XVIII

Abandonemos a los náufragos y trasladémonos con el lector a Terneuse, residencia de Amina, la esposa amante de Felipe Vanderdecken.

En el momento que volvemos a encontrarla, estaba sentada en el banco rústico en que, antes de haberse ausentado Felipe, solía conversar con él.

Está sumamente pensativa, con los ojos bajos, y como si quisiera recordar el pasado.

—¡Cuánto daría —exclamó—, por tener el poder de mi madre! La incertidumbre me mata y la presencia de estos dos curas me aburre.

Y levantándose del banco, se encaminó a su casa.

El padre Matías continuaba hospedado en casa de Felipe, pues creyendo, de este modo, pagar mejor su deuda de gratitud permanecía al lado de Amina, a quien cada día inspiraban mayor aversión los preceptos del cristianismo. Tanto él como el padre Leysen, la exhortaban con frecuencia, pero unas veces les escuchaba sin replicar y otras discutía con ellos atrevidamente. La insistencia con que Amina se negaba a convertirse, era para aquellos dignos sacerdotes tan imperdonable como incomprensible.

En cuanto a Amina, el caso era distinto; rehusaba dar crédito a lo que para su razón resultaba un enigma. Reconocía la excelencia de los principios y la pureza de la doctrina; pero, cuando los padres le explicaban los Artículos de la Fe, hacía gestos de impaciencia y variaba la conversación. Esto acrecentaba el deseo del padre Matías de salvar y convertir aquella alma tan digna del Cielo, y, olvidando el regreso a Lisboa, se dedicó fervorosamente a instruirla. Amina, molestada con tantas lecciones de religión, casi llegó a aborrecerle.

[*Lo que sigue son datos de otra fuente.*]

-- ==== Sys2Proof/Machine/StageOps.lean ====
section
/-! DEFINITION. Operations on the stages of the current frames: presence at a boundary, launch, completion, withdrawal and
the clearing of presence flags (R28 to R36, R534). The commands themselves stand in Stages.lean. -/

namespace Sys2Proof.Machine

/-- The launch drip and the due drip of a stage in its frame. -/
def Run.launchDrip (u : Run) : Drip := u.frame.plus u.entry.launch
def Run.dueDrip (u : Run) : Drip := u.frame.plus u.entry.due
def Run.latestDrip (u : Run) : Drip := u.frame.plus u.entry.latest

/-- A stage has ended: completed, missed, withdrawn, or void and done (R340). -/
def Run.over (u : Run) : Bool :=
  match u.st with
  | .waiting | .launched => false
  | _ => true

/-- The launch entry's unit in the terms of Table 19-7 (R49). -/
def unitRefOf : UnitName → UnitRef
  | .quad q => { kind := 2, index := q.val }
  | .engine e => { kind := 3, index := e.val }
  | .collective => { kind := 4, index := 0xFFF }
  | .port p => { kind := 7, index := 8 * p.val + 7 }
  | .link k => { kind := 8, index := k.val }
  | .sump => { kind := 9, index := 0 }
  | .sequencer => { kind := 10, index := 0 }

/-- The unit of Table 19-7 behind the logical unit of a launch entry: a routing engine that the spare serves is physical engine 4
(R19, R49). -/
def SliceState.unitOf (x : SliceState) : UnitName → UnitRef
  | .engine e => { kind := 3, index := x.physEngine e.val }
  | n => unitRefOf n

/-- The claimants of a point that are collision-checked, by position in its row of Table 02-6; the router egress and the
injection of an internal link are checked in SCHEDULED mode. -/
def checkedAt (scheduled : Bool) (row pos : Nat) : Bool :=
  match row with
  | 1 | 8 | 9 => pos == 0
  | 2 => decide (pos < 4)
  | 3 | 5 => decide (pos < 5)
  | 4 => decide (pos < 3)
  | 6 | 7 => scheduled && decide (pos < 5)
  | 10 => pos == 0 || pos == 2
  | _ => false

/-- Positions of Table 02-6 that stand for a range of claimants. -/
def rangeAt (row pos : Nat) : Bool :=
  match row with
  | 1 | 2 | 8 | 9 => pos == 0
  | 3 => pos == 0 || pos == 3 || pos == 4
  | 5 => decide (pos < 2)
  | 6 | 7 => decide (pos < 3)
  | _ => false

/-- Whether two claims make a schedule collision: both checked, and the winner not after the loser (R48, R49). -/
def collides (scheduled : Bool) (c : Collision) : Bool :=
  checkedAt scheduled c.row c.won.1 && checkedAt scheduled c.row c.lost.1 &&
  (decide (c.won.1 < c.lost.1) || (c.won.1 == c.lost.1 && decide (c.won.2 ≤ c.lost.2)))

/-- D0 to D2 of a COLLISION record (R49). -/
def collisionDetail (c : Collision) : List Nat :=
  let inst := if [1, 2, 4, 5, 6, 7, 9].contains c.row then c.inst else 0
  let who (k : Nat × Nat) : Nat := field k.1 8 0 + field (if rangeAt c.row k.1 then k.2 else 0) 8 8
  [field c.row 8 0 + field inst 8 8 + (if c.row = 6 ∨ c.row = 7 then field c.net 1 16 else 0), who c.won, who c.lost]

/-- Whether a stage uses a presence flag: as an input, or waited on by its program (R534). -/
def Run.uses (u : Run) (f : Nat) : Bool := u.entry.inputs.contains f || u.entry.f.waits.contains f

/-- Launch order within a frame: launch drip, then entry number. The manual does not say which of two stages with one launch drip is
the last (DESIGN CHOICE, log 144). -/
def Run.before (u v : Run) : Bool :=
  decide (u.entry.launch < v.entry.launch) || (u.entry.launch == v.entry.launch && decide (u.idx < v.idx))

/-- The flags a stage clears when it ends: those it uses and no later stage of its frame does (R534). -/
def SliceState.clearedBy (x : SliceState) (u : Run) : List Nat :=
  (u.entry.inputs ++ u.entry.f.waits).filter fun f =>
    !(x.runs.any fun v => v.frame == u.frame && v.uses f && u.before v)

/-- Put the run (idx, frame) into a state. -/
def SliceState.setRun (x : SliceState) (u : Run) (f : Run → Run) : SliceState :=
  x.onRuns fun v => if v.idx == u.idx && v.frame == u.frame then f v else v

/-- A stage ends within a drip: the flags it was the last to use are cleared at the next drip boundary (R534). -/
def SliceState.endRun (x : SliceState) (u : Run) (st : RunState) : SliceState :=
  { x.setRun u fun v => { v with st := st } with toClear := x.toClear ++ x.clearedBy u }

/-- The flags owed to a boundary are cleared at it (R534). -/
def SliceState.clearDue (x : SliceState) : SliceState := { x.toClear.foldl SliceState.clearFlag x with toClear := [] }

/-- A stage ends at a drip boundary, which clears its flags (R534). -/
def SliceState.endRunNow (x : SliceState) (u : Run) (st : RunState) : SliceState := (x.endRun u st).clearDue

/-- A stage completes and the flag of its output, if it names one, is set (R32). -/
def SliceState.completeRun (x : SliceState) (u : Run) : SliceState :=
  (x.endRun u .completed).setFlag? u.entry.f.sets

/-- The first waiting run of an entry, and the first launched one. -/
def SliceState.waitingRun (x : SliceState) (i : Nat) : Option Run :=
  x.runs.find? fun u => u.idx == i && u.st == .waiting
def SliceState.launchedRun (x : SliceState) (i : Nat) : Option Run :=
  x.runs.find? fun u => u.idx == i && u.st == .launched

/-- Whether the inputs of a stage were present at the last drip boundary (R32). -/
def SliceState.present? (x : SliceState) (u : Run) : Bool := u.entry.inputs.all fun f => x.flagsAt.contains f

/-- A unit refuses further launches: it failed, or it is withheld in still-water throttling (R472, R523). -/
def SliceState.barred (x : SliceState) (n : UnitName) : Bool :=
  x.power.withheld || x.spares.routeless || x.spares.failed.contains (unitRefOf n) || x.spares.failed.contains { kind := 0, index := 0 } ||
  (match n with
   | .engine e => (x.engines.getD e {}).failed
   | .quad q => x.spares.failed.any fun u => u.kind == 1 && u.index / 8 == q.val
   | _ => false)

/-- Whether a stage may launch now: its launch drip has come, its latest launch drip is not past, its inputs are present,
and in still-water mode it is exactly the launch drip (R28, R33, R34). -/
def State.launchable (s : State) (sl : Nat) (u : Run) : Bool :=
  let x := s.sl sl
  u.st == .waiting && !Drip.later u.launchDrip s.now && !Drip.later s.now u.latestDrip && x.present? u &&
  !x.barred u.entry.unit && (!s.still.on || u.launchDrip == s.now)

/-- The contexts of the row maps in use that are not live (R54, R136). -/
def State.deadCtxs (s : State) (sl : Nat) : List Nat :=
  let x := s.sl sl
  let rows := x.svc.rowmap ++ (x.routing.snaps.map (·.rows)).flatten
  ((rows.filter fun r => r.valid && s.ctxState r.ctx != 2).map (·.ctx)).eraseDups

/-- Mark a stage launched at the current drip, with what its rules read at the launch drip. -/
def State.markLaunched (s : State) (sl : Nat) (u : Run) : State :=
  let x := s.sl sl
  s.onSl sl fun y => y.setRun u fun v =>
    { v with st := .launched, launchedAt := s.now, lost := x.fabric.lost, dead := s.deadCtxs sl }

/-- In still-water mode a stage whose inputs are absent at its launch drip has missed, and the miss is noted (R34). -/
def State.noteLate (s : State) (sl : Nat) (u : Run) : State :=
  if s.still.on && u.launchDrip == s.now && !(s.sl sl).present? u then
    s.onSl sl fun x => x.setRun u fun v => { v with lateInput := true }
  else s

/-- A claim of a stage loses to another scheduled claim: the collision is counted, and in still-water mode it is recorded and
ends the stage's requests at the next boundary (R49, R50). -/
def State.collide (s : State) (sl : Nat) (v : Run) (c : Collision) : State :=
  -- the losing stage: the one named, or the one that launches
  let u := match c.loser with
    | some i => ((s.sl sl).launchedRun i).getD v
    | none => v
  if !collides (s.pkg.congestionMode == 0) c then s
  else
    let t := { s with time := { s.time with collisions := s.time.collisions + 1 } }
    if !s.still.on then t
    else
      let tied := s.tied sl u
      let r := t.report sl { cls := 0x02, unit := (s.sl sl).unitOf u.entry.unit, status := if tied then 0x19 else 0,
                             ctx := u.entry.ctx, detail := collisionDetail c }
      if tied then r.endTied sl u s.now (s.now.plus 1) .scheduleCollision else r

/-- The run of an entry that acts now: one already launched whose act has not begun, or a waiting one that may launch,
which is then launched. -/
def State.actingRun (s : State) (sl i : Nat) (k : StageKind) : Option (Run × State) :=
  let x := s.sl sl
  match x.runs.find? fun u => u.idx == i && u.entry.kind == k && u.st == .launched && !u.begun with
  | some u => some (u, s.onSl sl fun y => y.setRun u fun v => { v with begun := true })
  | none =>
    match x.runs.find? fun u => u.idx == i && u.entry.kind == k && u.st == .waiting with
    | some u =>
      if s.launchable sl u then
        some ({ u with st := .launched, launchedAt := s.now, begun := true, lost := x.fabric.lost, dead := s.deadCtxs sl },
          (s.markLaunched sl u).onSl sl fun y => y.setRun u fun v => { v with begun := true })
      else none
    | none => none

/-- A rule ends the requests tied to a stage for a fault at the next drip; a stage that serves a context has its context
torn down then (R166, R171, R204, R357). -/
def State.faultStage (s : State) (sl : Nat) (u : Run) (st : Status) : State :=
  let t := s.endTied sl u s.now (s.now.plus 1) st
  if u.entry.ctx < 255 then { t with tears := t.tears ++ [(u.entry.ctx, s.now.plus 1)] } else t

/-- The launch drip of the launched stage a unit runs. -/
def Run.tag (u : Run) : Nat := u.launchedAt.toNat

/-- A report names a stage by its kind code (Table 02-3) and its entry number. -/
def kindCode : StageKind → Nat
  | .quad => 0 | .route => 1 | .combine => 2 | .inject => 3 | .receive => 4 | .collective => 5 | .prefetch => 6
  | .rangePrefetch => 7 | .view => 8 | .input => 9 | .outputMain => 10 | .outputSqz => 11 | .passDigest => 12
  | .windowOpen => 13 | .windowClose => 14 | .handoff => 15

end Sys2Proof.Machine
end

La joven sabía que su madre había poseído conocimientos superiores que le permitieron relacionarse con los espíritus infernales. La había visto con frecuencia practicar su arte; pero no lograba recordar las preparaciones místicas de que se valía en sus encantos; y cuanto mayores eran sus deseos de averiguar lo que tenía olvidado; cuanto más ansiosamente pretendía utilizar estos medios sobrenaturales para descubrir el secreto que encerraba el sombrío porvenir de su esposo, más la exhortaba el padre Matías a convertirse a una religión que prohibía aquellas prácticas abominables. Así es que los argumentos de los dignos representantes de Jesucristo no hicieron mella en un alma del temple de la de Amina, que, obstinada y ciega, había decidido proseguir por el camino emprendido.

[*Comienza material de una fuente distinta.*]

-- ==== Sys2Proof/Machine/FabricOps.lean ====
section
/-! DEFINITION. Operations of the fabric that several families share: routing tables (R284, R285), the router (R268, R271,
R272, R290), sending a message (R270, R283), answers (R276) and the order of delivery (R273, R274). -/

namespace Sys2Proof.Machine

/-! ### Routing tables (Table 10-8) -/

/-- Entry i of a table: PORT_MASK and word 1. -/
def tableEntry (b : Bytes) (i : Nat) : Nat × Nat := (leNat (slice b (16 * i) 8), leNat (slice b (16 * i + 8) 8))

/-- The table an EPOCH names. -/
def Package.table (k : Package) (epoch : Nat) : Bytes := if epoch = 0 then k.tableA else k.tableB

/-- A table is live while it is active or draining (R286). -/
def State.tableLive (s : State) (epoch : Nat) : Bool := epoch == s.pkg.routeActive || s.pkg.drainEnd.isSome

/-- The port is UP and taken into service (R285, R287). -/
def State.portServes (s : State) (n : Nat) : Bool :=
  let l := s.link (n / 8) (.port (Fin.ofNat 8 n))
  l.st == linkUp && l.inService

/-- PORT_MASK of a destination node's entry as ports, ascending; an invalid entry has none (R285). -/
def State.entryPorts (s : State) (dst epoch : Nat) : List Nat :=
  let j := if dst / 1024 ≠ s.pkg.nodeId / 1024 then dst / 1024 else 1024 + dst % 1024
  let w := tableEntry (s.pkg.table epoch) j
  if w.2 % 2 = 1 then setBits 64 w.1 else []

/-- The eligible ports of a destination node (R285). -/
def State.eligible (s : State) (dst epoch : Nat) : List Nat := (s.entryPorts dst epoch).filter s.portServes

/-! ### Internal links (R17, R18) -/

def State.innerUp (s : State) (a b : Nat) : Bool := ((s.sl a).ilinks.getD b {}).st == linkUp

/-- The lowest-numbered slice with working links to both ends, in MARKED mode (R18). -/
def State.relay (s : State) (a b : Nat) : Option Nat :=
  if s.pkg.congestionMode = 1 then
    (List.range 8).find? fun m => m != a && m != b && s.innerUp a m && s.innerUp m b
  else none

/-- The unit a packet arrived by. -/
def Arrival.unit : Arrival → UnitRef
  | .port p => { kind := 7, index := 8 * p.val + 7 }
  | .link k => { kind := 8, index := k.val }
  | .own => { kind := 0, index := 0 }

/-- A router discards a packet and writes an error record (R268); nothing is counted. -/
def State.routerDiscard (s : State) (sl : Nat) (a : Arrival) (p : Packet) : State :=
  s.report sl { cls := 0x0E, unit := Arrival.unit a, ctx := p.ctx, detail := [p.opcode, p.dstNode * 8 + p.dstSlice, p.flowSeq, p.ttl] }

/-- A packet crosses from slice a to slice b, with the port number of its route word if its egress lies there (R17, R18,
R272). The copy of a multicast packet for a member slice k carries 64 + 8k instead (DESIGN CHOICE, log 12). -/
def State.cross (s : State) (a b : Nat) (arr : Arrival) (p : Packet) (port : Option Nat) : State :=
  if s.innerUp a b then s.enqueue a (.link (Fin.ofNat 8 b)) arr p port
  else match s.relay a b with
    | some m => s.enqueue a (.link (Fin.ofNat 8 m)) arr p port
    | none => s.routerDiscard a arr p
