/-- Fields of an entry of a sorted list (Table 03-5): the slice, the slot, the capacity row and the token. -/
def lePlace (w : Nat) : Place := { node := bits w 51 32, slice := bits w 54 52 }
def leRef (w : Nat) : SlotRef := { quad := bits w 57 55, slot := bits w 63 58 }
def leRow (w : Nat) : Nat := bits w 74 64
def leToken (w : Nat) : Nat := bits w 105 96

/-- The entries of a sorted list in an engine's local memory. -/
def SliceState.sortedList (x : SliceState) (e a n : Nat) : List Nat := (List.range n).map fun i => x.loadNat (engineAddr e (a + 16 * i)) 16

/-- The dispatch blocks of a layer for one destination slice from a sorted list, and how many rows are written as zero words (R122,
R136). -/
def State.dispatchBlocks (s : State) (sl : Nat) (li : LayerInfo) (u : Run) (list : List Nat) (dst : Place) (compress : Bool) :
    List Bytes × Nat :=
  let x := s.sl sl
  let d := li.mainDesc
  let rb := rowBytes (dHiddenFmt d) (dWidth d)
  let tag := (x.selectTag u.frame li.layer).getD 0
  let toDst := list.filter fun w => lePlace w == dst
  let blocks := ((slotsAt x (x.passDesc u.frame d) dst).map fun r =>
    let rows := (toDst.filter fun w => leRef w == r.2.2).map fun w =>
      (leRow w, if x.rowLive u li.layer (leToken w) then x.load (li.hiddenAddr + leToken w * rb) rb else zeros rb)
    sectionBlocks
      { kind := 4, layer := li.layer, zrun := false, fmt := dHiddenFmt d, count := 0, last := false, seq := 0, status := 0,
        tag := tag, home := s.place sl, exp := dst, slot := r.2.2, rowBytes := rb, payloadBytes := 0, crc := 0, rows := [] }
      compress rows).flatten
  (blocks, (toDst.filter fun w => !x.rowLive u li.layer (leToken w)).length)

/-- The offset of output row 0 of a slot (R137). -/
def returnRow0 (li : LayerInfo) (r : SlotRef) : Nat :=
  match li.returnRows.find? fun k => k.1 == r with | some k => k.2 | none => 0

/-- The return blocks of a layer for one home slice, from a return list: sections with rows, of slots whose return list is written
or whose sections carry a status. None goes to a lost home (R134, R135, R137). -/
def State.returnBlocks (s : State) (sl : Nat) (li : LayerInfo) (u : Run) (list : List Nat) (home : Place) (compress : Bool) : List Bytes :=
  let x := s.sl sl
  let d := li.mainDesc
  let rb := rowBytes (rowFmt li.returnFmt) (dWidth d)
  let tag := (x.selectTag u.frame li.layer).getD 0
  let mine := list.filter fun w => lePlace w == home
  if x.fabric.lost.contains home then []
  else ((slotsAt x (x.passDesc u.frame d) (s.place sl)).map fun r =>
    let c? := x.exch.sections.find? fun c => !c.isReturn && c.layer == li.layer && c.peer == home && c.slot == r.2.2
    let st := (c?.bind (·.status)).getD 0
    -- a section that carries a status names its own rows (R137)
    let rows := if st = 0 then (mine.filter fun w => leRef w == r.2.2).map leRow else (c?.map (·.rows)).getD []
    if rows.isEmpty then []
    else
      sectionBlocks
        { kind := 5, layer := li.layer, zrun := false, fmt := li.returnFmt, count := 0, last := false, seq := 0, status := st,
          tag := tag, home := home, exp := s.place sl, slot := r.2.2, rowBytes := rb, payloadBytes := 0, crc := 0, rows := [] }
        compress (rows.map fun k => (k, if st = 0 then x.load (returnRow0 li r.2.2 + k * rb) rb else []))).flatten

/-- The destination slice of a global address (R122). -/
def placeOf (a : Nat) : Place := { node := bits a 63 44, slice := bits a 43 41 }

/-- Capacity rows of the sections of a layer that the return list holds, each as (home, slot, row) (R137). -/
def SliceState.returnRowsOf (x : SliceState) (layer : Nat) : List (Place × SlotRef × Nat) :=
  ((x.exch.sections.filter fun c => !c.isReturn && c.layer == layer &&
      x.exch.returnLists.any fun k => k.1 == layer && k.2.1 == c.slot).map fun c =>
    c.rows.map fun r => (c.peer, c.slot, r)).flatten

/-- The dispatch list of a layer (R80). -/
def SliceState.dispatchList (x : SliceState) (layer : Nat) : List Choice :=
  match x.routing.dispatch.find? fun k => k.1 == layer with
  | some k => k.2
  | none => []

/-- The layer that a PACK packs, and whether from its return list: as its phase names them, and for a phase that names neither as
the list's address does (DEDUCED, log 124). -/
def State.packLayer (s : State) (sl a : Nat) (u : Run) : Option (LayerInfo × Bool) :=
  let li? := match u.entry.f.layer with
    | some l => s.layer? sl l
    | none => (s.img sl).layers.find? fun i => i.dispatchLocal == a || i.returnLocal == a
  li?.map fun li => (li, match u.entry.f.role with
    | .packOut => false
    | .packBack => true
    | _ => li.returnLocal == a && li.dispatchLocal != a)

/-- The ranges that PACK reads for a destination: its sorted list, and the hidden rows or the output rows that it packs (R204). -/
def State.packReads (s : State) (sl e a : Nat) (li : LayerInfo) (u : Run) (isRet : Bool) (list : List Nat) (pl : Place) : List (Nat × Nat) :=
  let x := s.sl sl
  let d := li.mainDesc
  let mine := list.filter fun w => lePlace w == pl
  (engineAddr e a, 16 * list.length) ::
    (if isRet then
      let rb := rowBytes (rowFmt li.returnFmt) (dWidth d)
      (mine.filter fun w => !(x.exch.sections.any fun c => !c.isReturn && c.layer == li.layer && c.peer == pl && c.slot == leRef w &&
          c.status.isSome)).map fun w => (returnRow0 li (leRef w) + leRow w * rb, rb)
     else
      let rb := rowBytes (dHiddenFmt d) (dWidth d)
      (mine.filter fun w => x.rowLive u li.layer (leToken w)).map fun w => (li.hiddenAddr + leToken w * rb, rb))

/-- PACK: the blocks of a destination from the sorted list at a local address into a buffer; answers the length, or none for
UNIT_ARG (R122). -/
def State.packWork (s : State) (sl e a : Nat) (u : Run) (dst handle : Nat) (compress : Bool) : Option (Nat × State) :=
  let x := s.sl sl
  let pl := placeOf dst
  match s.packLayer sl a u, x.pools.match? handle with
  | some (li, isRet), some b =>
    let n := if isRet then (x.returnRowsOf li.layer).length else (x.dispatchList li.layer).length
    let shared := decide (0xC40000 ≤ a) && decide (a + 16 * n ≤ 0xD00000)
    if bits dst 40 0 ≠ 0 ∨ !s.members.contains pl ∨ !(decide (a + 16 * n ≤ 0xC00000) || shared) then none
    else
      let list := x.sortedList e a n
      let (blocks, voids) := if isRet then (s.returnBlocks sl li u list pl compress, 0) else s.dispatchBlocks sl li u list pl compress
      let data := blocks.flatten
      if data.length > classSize b.cls then none
      else
        let off := x.pools.offset b.cls b.idx
        some (data.length, (s.readFor sl (some u) (s.packReads sl e a li u isRet list pl)).onSl sl fun y =>
          let z := y.store off data
          { z with exch := { z.exch with
              packed := (z.exch.packed.filter fun k => k.1 != off) ++ [(off, pl, blocks.map (·.length))]
              discardedRows := z.exch.discardedRows + voids } })
  | _, _ => none

/-- The number of leading lengths that sum to exactly n. -/
def takeSum : Nat → List Nat → Option Nat
  | 0, _ => some 0
  | _, [] => none
  | n, l :: ls => if l ≤ n then (takeSum (n - l) ls).map (· + 1) else none
termination_by structural _ ls => ls

/-- Whole blocks from an offset in a packed buffer: destination and lengths, or none (R100). -/
def Exchange.blocksAt (x : Exchange) (off len : Nat) : Option (Place × List Nat) :=
  (x.packed.findSome? fun k =>
    if off < k.1 then none
    else match takeSum (off - k.1) k.2.2 with
      | none => none
      | some i => match takeSum len (k.2.2.drop i) with
        | none => none
        | some j => some (k.2.1, (k.2.2.drop i).take j))

/-- Cut bytes at lengths. -/
def cutAt : List Nat → Bytes → List Bytes
  | [], _ => []
  | n :: ns, b => b.take n :: cutAt ns (b.drop n)

/-! ### The exchange receiver (R124, R130 to R138) -/

/-- The landing position of capacity row c of a slot, or of return position p (R130). -/
def Exchange.landAddr (x : Exchange) (layer : Nat) (slot : Option SlotRef) (rb n : Nat) : Option Nat :=
  let g := blockRows rb
  match x.landing.find? fun b => b.set == layer % 2 && b.slot == slot && b.idx == n / max 1 g with
  | some b => some (b.offset + (n % max 1 g) * rb)
  | none => none

/-- Write a row to its landing position. -/
def SliceState.landRow (x : SliceState) (layer : Nat) (slot : Option SlotRef) (rb n : Nat) (b : Bytes) : SliceState :=
  match x.exch.landAddr layer slot rb n with
  | some a => x.store a b
  | none => x

/-- Change the sections a predicate picks. -/
def SliceState.onSections (x : SliceState) (p : Section → Bool) (f : Section → Section) : SliceState :=
  { x with exch := { x.exch with sections := x.exch.sections.map fun c => if p c then f c else c } }

def Section.is (c : Section) (ret : Bool) (layer : Nat) (peer : Place) (slot : SlotRef) : Bool :=
  c.isReturn == ret && c.layer == layer && c.peer == peer && c.slot == slot

/-- ROWS_USED of a slot, as GRANT left it (R76). -/
def SliceState.rowsUsed (x : SliceState) (layer : Nat) (r : SlotRef) : Nat :=
  match x.routing.used.find? fun u => u.1 == layer && u.2.1 == r with | some u => u.2.2 | none => 0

—¡Cuánto daría por tener el poder de mi madre! —repitió al llegar a su casa—. Podría saber dónde está ahora Felipe. ¡Oh! ¡Quién poseyera el espejo negro en que mi madre me hacía mirar para referirle luego lo que veía! ¡Qué bien recuerdo aquellos tiempos en los cuales, durante las ausencias de mi padre, veía retratados en un líquido negruzco que tenía en la palma de la mano el campamento de los beduinos, las escaramuzas, los caballos que galopaban sin jinete y los turbantes que rodaban sobre la arena del desierto! Sí, madre mía —gritó Amina después de una pausa—; tú puedes venir en mi ayuda; revélame el secreto aunque sea en un sueño, tu hija te lo ruega. La palabra, ¿cuál era la palabra? ¿Cómo se llama el espíritu? ¿Turshoou?… Sí, sí, éste creo que es su nombre. ¡Madre mía, ayuda a tu hija!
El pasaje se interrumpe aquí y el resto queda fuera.